The present invention provides a kind of method and system of the big data system configuration parameter tuning based on deep learning, wherein method includes:Neural metwork training step, Primary Construction deep neural network, using at least one mapping stipulations parameter as input parameter, using it is to be predicted go out allocation optimum parameter as output parameter, training sample set is used as using the historical data of big data system;Again to map the stipulations time as the measurement standard of the deep neural network, the parameter learning rule based on backpropagation thought is adjusted the weights of every layer of neuron, until the mapping stipulations time meets time cost requirement;Parameter prediction step is configured, sets the initial value of at least one mapping stipulations parameter, and reads current test data, is input in the deep neural network obtained via neural metwork training step, obtains configuration parameter.The present invention carries out tuning by deep neural network to the configuration parameter in mapping stipulations frame, avoids manual adjustment, and the parameter good application effect predicted.

Description

Method and system for optimizing configuration parameters of big data system based on deep learning
Technical Field
The invention relates to the technical field of computers, in particular to a method and a system for optimizing configuration parameters of a big data system based on deep learning.
Background
In recent years, big data exploration and analysis have been vigorously developed in various fields. Big data systems can be divided into 3 levels: (1) base layer: the basic data processing layer allocates hardware resources to the execution platform layer supporting the calculation task; (2) platform layer: the core service layer provides an interface which is easy to process a data set for the application layer and can manage resources distributed by the infrastructure layer; (3) an application layer: namely a prediction result output layer, an expert decision is predicted, and a big data analysis result is given.

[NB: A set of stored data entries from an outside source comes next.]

-- ==== Sys2Proof/Laws/Float.lean ====
section
/-! SUPPORT. Rounding to a floating-point format: powers of two, binades, and what a rounded value looks like. -/

namespace Sys2Proof.Reals

theorem pow2_eq (k : Int) : pow2 k = (2 : Rat) ^ k := by
  unfold pow2
  split
  · rename_i h
    obtain ⟨n, rfl⟩ := Int.eq_ofNat_of_zero_le h
    simp
  · rename_i h
    obtain ⟨n, hn⟩ := Int.eq_ofNat_of_zero_le (show 0 ≤ -k by omega)
    obtain rfl : k = -n := by omega
    simp

theorem pow2_pos (k : Int) : 0 < pow2 k := by rw [pow2_eq]; positivity

theorem pow2_add (j k : Int) : pow2 (j + k) = pow2 j * pow2 k := by
  rw [pow2_eq, pow2_eq, pow2_eq, zpow_add₀ (by norm_num)]

theorem pow2_le {j k : Int} : pow2 j ≤ pow2 k ↔ j ≤ k := by
  rw [pow2_eq, pow2_eq]; exact zpow_le_zpow_iff_right₀ (by norm_num)

theorem pow2_lt {j k : Int} : pow2 j < pow2 k ↔ j < k := by
  rw [pow2_eq, pow2_eq]; exact zpow_lt_zpow_iff_right₀ (by norm_num)

theorem pow2_nat (n : Nat) : pow2 n = ((2 ^ n : Nat) : Rat) := by simp [pow2_eq]

/-- A power of two is an integer multiple of a smaller one. -/
theorem pow2_multiple {j k : Int} (h : j ≤ k) : ∃ n : Int, 0 < n ∧ pow2 k = n * pow2 j := by
  refine ⟨2 ^ (k - j).toNat, by positivity, ?_⟩
  have : k = ((k - j).toNat : Int) + j := by omega
  conv_lhs => rw [this, pow2_add, pow2_nat]
  push_cast
  rfl

/-- The binade of a positive rational. -/
theorem floorLog2_spec {a : Rat} (h : 0 < a) : pow2 (floorLog2 a) ≤ a ∧ a < pow2 (floorLog2 a + 1) := by
  have hn : 0 < a.num := Rat.num_pos.mpr h
  have hd : a.den ≠ 0 := a.den_ne_zero
  have hn' : a.num.natAbs ≠ 0 := by omega
  set n := a.num.natAbs with hndef
  set d := a.den with hddef
  have ha : a = (n : Rat) / d := by
    have : ((n : Int) : Rat) = a.num := by rw [hndef]; congr 1; omega
    rw [← Int.cast_natCast n, this]; exact (Rat.num_div_den a).symm
  have n1 : pow2 (n.log2 : Int) ≤ n := by rw [pow2_nat]; exact_mod_cast Nat.log2_self_le hn'
  have n2 : (n : Rat) < pow2 ((n.log2 : Int) + 1) := by
    have := Nat.lt_log2_self (n := n)
    rw [show ((n.log2 : Int) + 1) = ((n.log2 + 1 : Nat) : Int) by push_cast; rfl, pow2_nat]; exact_mod_cast this
  have d1 : pow2 (d.log2 : Int) ≤ d := by rw [pow2_nat]; exact_mod_cast Nat.log2_self_le hd
  have d2 : (d : Rat) < pow2 ((d.log2 : Int) + 1) := by
    have := Nat.lt_log2_self (n := d)
    rw [show ((d.log2 : Int) + 1) = ((d.log2 + 1 : Nat) : Int) by push_cast; rfl, pow2_nat]; exact_mod_cast this
  have dpos : (0 : Rat) < d := by positivity
  set k : Int := (n.log2 : Int) - (d.log2 : Int) with hk
  have up : a < pow2 (k + 1) := by
    rw [ha, div_lt_iff₀ dpos]
    have e : pow2 ((n.log2 : Int) + 1) = pow2 (k + 1) * pow2 (d.log2 : Int) := by rw [← pow2_add]; congr 1; omega
    have := mul_le_mul_of_nonneg_left d1 (pow2_pos (k + 1)).le
    linarith
  have lo : pow2 (k - 1) ≤ a := by
    rw [ha, le_div_iff₀ dpos]
    have e : pow2 (n.log2 : Int) = pow2 (k - 1) * pow2 ((d.log2 : Int) + 1) := by rw [← pow2_add]; congr 1; omega
    have := mul_le_mul_of_nonneg_left d2.le (pow2_pos (k - 1)).le
    linarith
  have def_eq : floorLog2 a = if pow2 k ≤ a then k else k - 1 := rfl
  rw [def_eq]
  split
  · exact ⟨by assumption, up⟩
  · rename_i h'
    exact ⟨lo, by simpa using h'⟩

theorem floorLog2_unique {a : Rat} {e : Int} (h1 : pow2 e ≤ a) (h2 : a < pow2 (e + 1)) : floorLog2 a = e := by
  obtain ⟨g1, g2⟩ := floorLog2_spec (lt_of_lt_of_le (pow2_pos e) h1)
  have := pow2_lt.mp (lt_of_le_of_lt h1 g2)
  have := pow2_lt.mp (lt_of_le_of_lt g1 h2)
  omega

/-- The nearest integer is within half a unit. -/
theorem roundHalfEven_near (r : Rat) : |r - roundHalfEven r| ≤ 1 / 2 := by
  have h1 : ((⌊r⌋ : Int) : Rat) ≤ r := Int.floor_le r
  have h2 : r < ((⌊r⌋ : Int) : Rat) + 1 := Int.lt_floor_add_one r
  have e : r.floor = ⌊r⌋ := rfl
  unfold roundHalfEven
  simp only [e]
  rw [abs_le]
  split
  · constructor <;> linarith
  · split
    · push_cast; constructor <;> linarith
    · split
      · constructor <;> linarith
      · push_cast; constructor <;> linarith

theorem roundHalfEven_int (n : Int) : roundHalfEven n = n := by
  have h := roundHalfEven_near n
  have h1 : |((n - roundHalfEven n : Int) : Rat)| < 1 := by push_cast; linarith
  have h2 : |n - roundHalfEven n| < 1 := by exact_mod_cast h1
  rw [Int.abs_lt_one_iff] at h2
  omega

/-- No integer is nearer than the nearest one. -/
theorem roundHalfEven_nearest (r : Rat) (n : Int) : |r - roundHalfEven r| ≤ |r - n| := by
  by_contra h
  rw [not_le] at h
  have h1 := roundHalfEven_near r
  have h2 : |((roundHalfEven r - n : Int) : Rat)| < 1 := by
    have := abs_sub_le (roundHalfEven r : Rat) r n
    rw [abs_sub_comm (roundHalfEven r : Rat) r] at this
    push_cast
    linarith
  have h3 : |roundHalfEven r - n| < 1 := by exact_mod_cast h2
  rw [Int.abs_lt_one_iff] at h3
  have : roundHalfEven r = n := by omega
  rw [this] at h
  exact lt_irrefl _ h

/-- The unit in the last place with which a magnitude is rounded. -/
def ulpExp (f : RealFmt) (a : Rat) : Int := max (floorLog2 a) (minExp f) - (precision f - 1)

/-- `2^precision`, the number of steps in two neighbouring binades. -/
def steps (f : RealFmt) : Int := 2 ^ (precision f).toNat

theorem steps_pow2 {f : RealFmt} (hf : f ≠ .exact) : ((steps f : Int) : Rat) = pow2 (precision f) := by
  have key : ∀ n : Nat, ((2 ^ ((n : Int).toNat) : Int) : Rat) = pow2 (n : Int) := by
    intro n; rw [pow2_nat, Int.toNat_natCast]; push_cast; rfl
  cases f with
  | exact => exact absurd rfl hf
  | binary32 => exact key 24
  | binary64 => exact key 53

theorem precision_pos {f : RealFmt} (hf : f ≠ .exact) : 1 < precision f := by
  cases f with
  | exact => exact absurd rfl hf
  | binary32 => decide
  | binary64 => decide

theorem roundFloat_eq (f : RealFmt) (q : Rat) : roundFloat f q =
    if pow2 (maxExp f + 1) ≤ ((roundHalfEven (|q| / pow2 (ulpExp f |q|)) : Int) : Rat) * pow2 (ulpExp f |q|)
      then .inf (decide (q < 0))
    else if ((roundHalfEven (|q| / pow2 (ulpExp f |q|)) : Int) : Rat) * pow2 (ulpExp f |q|) = 0
      then zero f (decide (q < 0))
    else .num (if q < 0 then -(((roundHalfEven (|q| / pow2 (ulpExp f |q|)) : Int) : Rat) * pow2 (ulpExp f |q|))
      else ((roundHalfEven (|q| / pow2 (ulpExp f |q|)) : Int) : Rat) * pow2 (ulpExp f |q|)) := by
  have e : (if q < 0 then -q else q) = |q| := by
    split
    · rename_i h; exact (abs_of_neg h).symm
    · rename_i h; exact (abs_of_nonneg (not_lt.mp h)).symm
  unfold roundFloat
  simp only [e, decide_eq_true_eq]
  rfl

/-- A nonzero magnitude is less than `2^precision` of its units. -/
theorem lt_steps {f : RealFmt} (hf : f ≠ .exact) {a : Rat} (h : 0 < a) : a / pow2 (ulpExp f a) < steps f := by
  rw [div_lt_iff₀ (pow2_pos _), steps_pow2 hf, ← pow2_add]
  refine lt_of_lt_of_le (floorLog2_spec h).2 (pow2_le.mpr ?_)
  unfold ulpExp
  have := le_max_left (floorLog2 a) (minExp f)
  omega

/-- A rounded nonzero value: a whole number of units, no more than `2^precision` of them. -/
theorem roundFloat_num {f : RealFmt} (hf : f ≠ .exact) {q v : Rat} (hq : q ≠ 0) (h : roundFloat f q = .num v)
    (hv : v ≠ 0) :
    ∃ k : Int, k = roundHalfEven (|q| / pow2 (ulpExp f |q|)) ∧ |v| = k * pow2 (ulpExp f |q|) ∧ 0 < k ∧ k ≤ steps f ∧
      |v| < pow2 (maxExp f + 1) ∧ v = if q < 0 then -|v| else |v| := by
  rw [roundFloat_eq] at h
  have ha : 0 < |q| := abs_pos.mpr hq
  have hp := pow2_pos (ulpExp f |q|)
  have hlt := lt_steps hf ha
  have hnear := roundHalfEven_near (|q| / pow2 (ulpExp f |q|))
  generalize hu : pow2 (ulpExp f |q|) = u at *
  generalize hk : roundHalfEven (|q| / u) = k at *
  have hr : 0 < |q| / u := div_pos ha hp
  have k0 : 0 ≤ k := by
    rw [abs_le] at hnear
    have : ((-1 : Int) : Rat) < k := by push_cast; linarith
    have := Int.cast_lt.mp this
    omega
  have k1 : k ≤ steps f := by
    rw [abs_le] at hnear
    have : (k : Rat) < ((steps f + 1 : Int) : Rat) := by push_cast; linarith
    have := Int.cast_lt.mp this
    omega
  split at h
  · cases h
  · rename_i hmax
    split at h
    · unfold zero at h
      split at h
      · exact absurd rfl hf
      · split at h
        · cases h
        · cases h; exact absurd rfl hv
      · split at h
        · cases h
        · cases h; exact absurd rfl hv
    · rename_i hm
      have kpos : 0 < k := by
        rcases lt_or_eq_of_le k0 with h | h
        · exact h
        · exact absurd (by rw [← h]; simp) hm
      have mpos : 0 < (k : Rat) * u := mul_pos (by exact_mod_cast kpos) hp
      have habs : |v| = k * u := by
        cases h
        split
        · rw [abs_neg, abs_of_pos mpos]
        · rw [abs_of_pos mpos]
      refine ⟨k, rfl, habs, kpos, k1, by rw [habs]; exact not_le.mp hmax, ?_⟩
      rw [habs]
      cases h
      rfl

/-- A whole number of units, no more than `2^precision` of them and inside the format's range, is rounded to
itself. -/
theorem roundFloat_of_steps {f : RealFmt} (hf : f ≠ .exact) {v : Rat} {n e : Int} (hn : 0 < n) (hn' : n ≤ steps f)
    (he : minExp f - (precision f - 1) ≤ e) (hv : |v| = n * pow2 e) (hmax : |v| < pow2 (maxExp f + 1)) :
    roundFloat f v = .num v := by
  have hpos : 0 < |v| := by rw [hv]; exact mul_pos (by exact_mod_cast hn) (pow2_pos e)
  have hp1 := precision_pos hf
  have int : ∃ k : Int, |v| = k * pow2 (ulpExp f |v|) := by
    by_cases hlt : n < steps f
    · have hb : |v| < pow2 (precision f + e) := by
        rw [hv, pow2_add, ← steps_pow2 hf]
        exact mul_lt_mul_of_pos_right (by exact_mod_cast hlt) (pow2_pos e)
      have hfl : floorLog2 |v| < precision f + e := pow2_lt.mp (lt_of_le_of_lt (floorLog2_spec hpos).1 hb)
      obtain ⟨m, -, hm⟩ := pow2_multiple (j := ulpExp f |v|) (k := e) (by unfold ulpExp; omega)
      exact ⟨n * m, by generalize pow2 (ulpExp f |v|) = u at *; rw [hv, hm]; push_cast; ring⟩
    · have hs : n = steps f := by omega
      have hb : |v| = pow2 (precision f + e) := by rw [hv, hs, steps_pow2 hf, ← pow2_add]
      have hfl : floorLog2 |v| = precision f + e :=
        floorLog2_unique (by rw [hb]) (by rw [hb]; exact pow2_lt.mpr (by omega))
      obtain ⟨m, -, hm⟩ := pow2_multiple (j := ulpExp f |v|) (k := precision f + e)
        (by unfold ulpExp; omega)
      exact ⟨m, by rw [hb] at hm ⊢; exact hm⟩
  obtain ⟨k, hk⟩ := int
  have hr : roundHalfEven (|v| / pow2 (ulpExp f |v|)) = k := by
    have hne := (pow2_pos (ulpExp f |v|)).ne'
    have : |v| / pow2 (ulpExp f |v|) = (k : Rat) := by
      rw [div_eq_iff hne]; exact hk
    rw [this]
    exact roundHalfEven_int k
  rw [roundFloat_eq, hr, ← hk, if_neg (not_le.mpr hmax), if_neg hpos.ne']
  congr 1
  split
  · rename_i h; rw [abs_of_neg h, neg_neg]
  · rename_i h; exact abs_of_nonneg (not_lt.mp h)

end Sys2Proof.Reals
end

The platform layer plays a role in starting and stopping in the big data system and is also a core part of the big data system. MapReduce (mapping convention) in the Hadoop system is a model in the platform layer. Hadoop is a distributed system infrastructure. A user can develop a distributed program without knowing the distributed underlying details. The power of the cluster is fully utilized to carry out high-speed operation and storage. MapReduce is a programming model under Hadoop and is used for parallel operation of large-scale data sets (larger than 1 TB). The method greatly facilitates programmers to run programs on the distributed system without distributed parallel programming. The MapReduce function of Hadoop realizes the breaking of a single task, sends a mapping task (Map) to a plurality of nodes, and then loads a specification (Reduce) into a data warehouse in the form of a single data set.
The setting of the configuration parameters has a great influence on the working performance of MapReduce. Good configuration parameters make MapReduce work well, and configuration parameter errors are the main reasons for performance degradation and system failure of the MapReduce system of Hadoop. To help platform administrators optimize system performance, configuration parameters need to be adjusted to handle different features, different programs, and different input data in pursuit of faster performance. In the traditional method, an administrator adjusts configuration parameters one by one or utilizes linear regression to configure the parameters, extracts parameter characteristics and expresses according to MapReduce operation performance, so that an approximate optimal solution is given, and the configuration parameters are predicted to achieve better working performance.
However, there are two major challenges for administrators to manage the Hadoop system: (1) because the behavior and characteristics of a large-scale distributed system are too complex, proper configuration parameters are difficult to find; (2) hundreds of parameters exist in the system, and dozens of configuration parameters which mainly affect the performance of the system make the adjustment of the configuration parameters troublesome. In the traditional method, manual method or regression automatic parameter adjustment is very complicated, a lot of time is consumed for parameter adjustment, the obtained effect is not good, and the whole work of the system needs a long time.
Disclosure of Invention
The technical problem to be solved by the invention is to provide a method and a system for optimizing configuration parameters of a big data system based on deep learning, aiming at the defects of low efficiency and poor effect of manual method or automatic configuration parameter adjustment by regression in the prior art.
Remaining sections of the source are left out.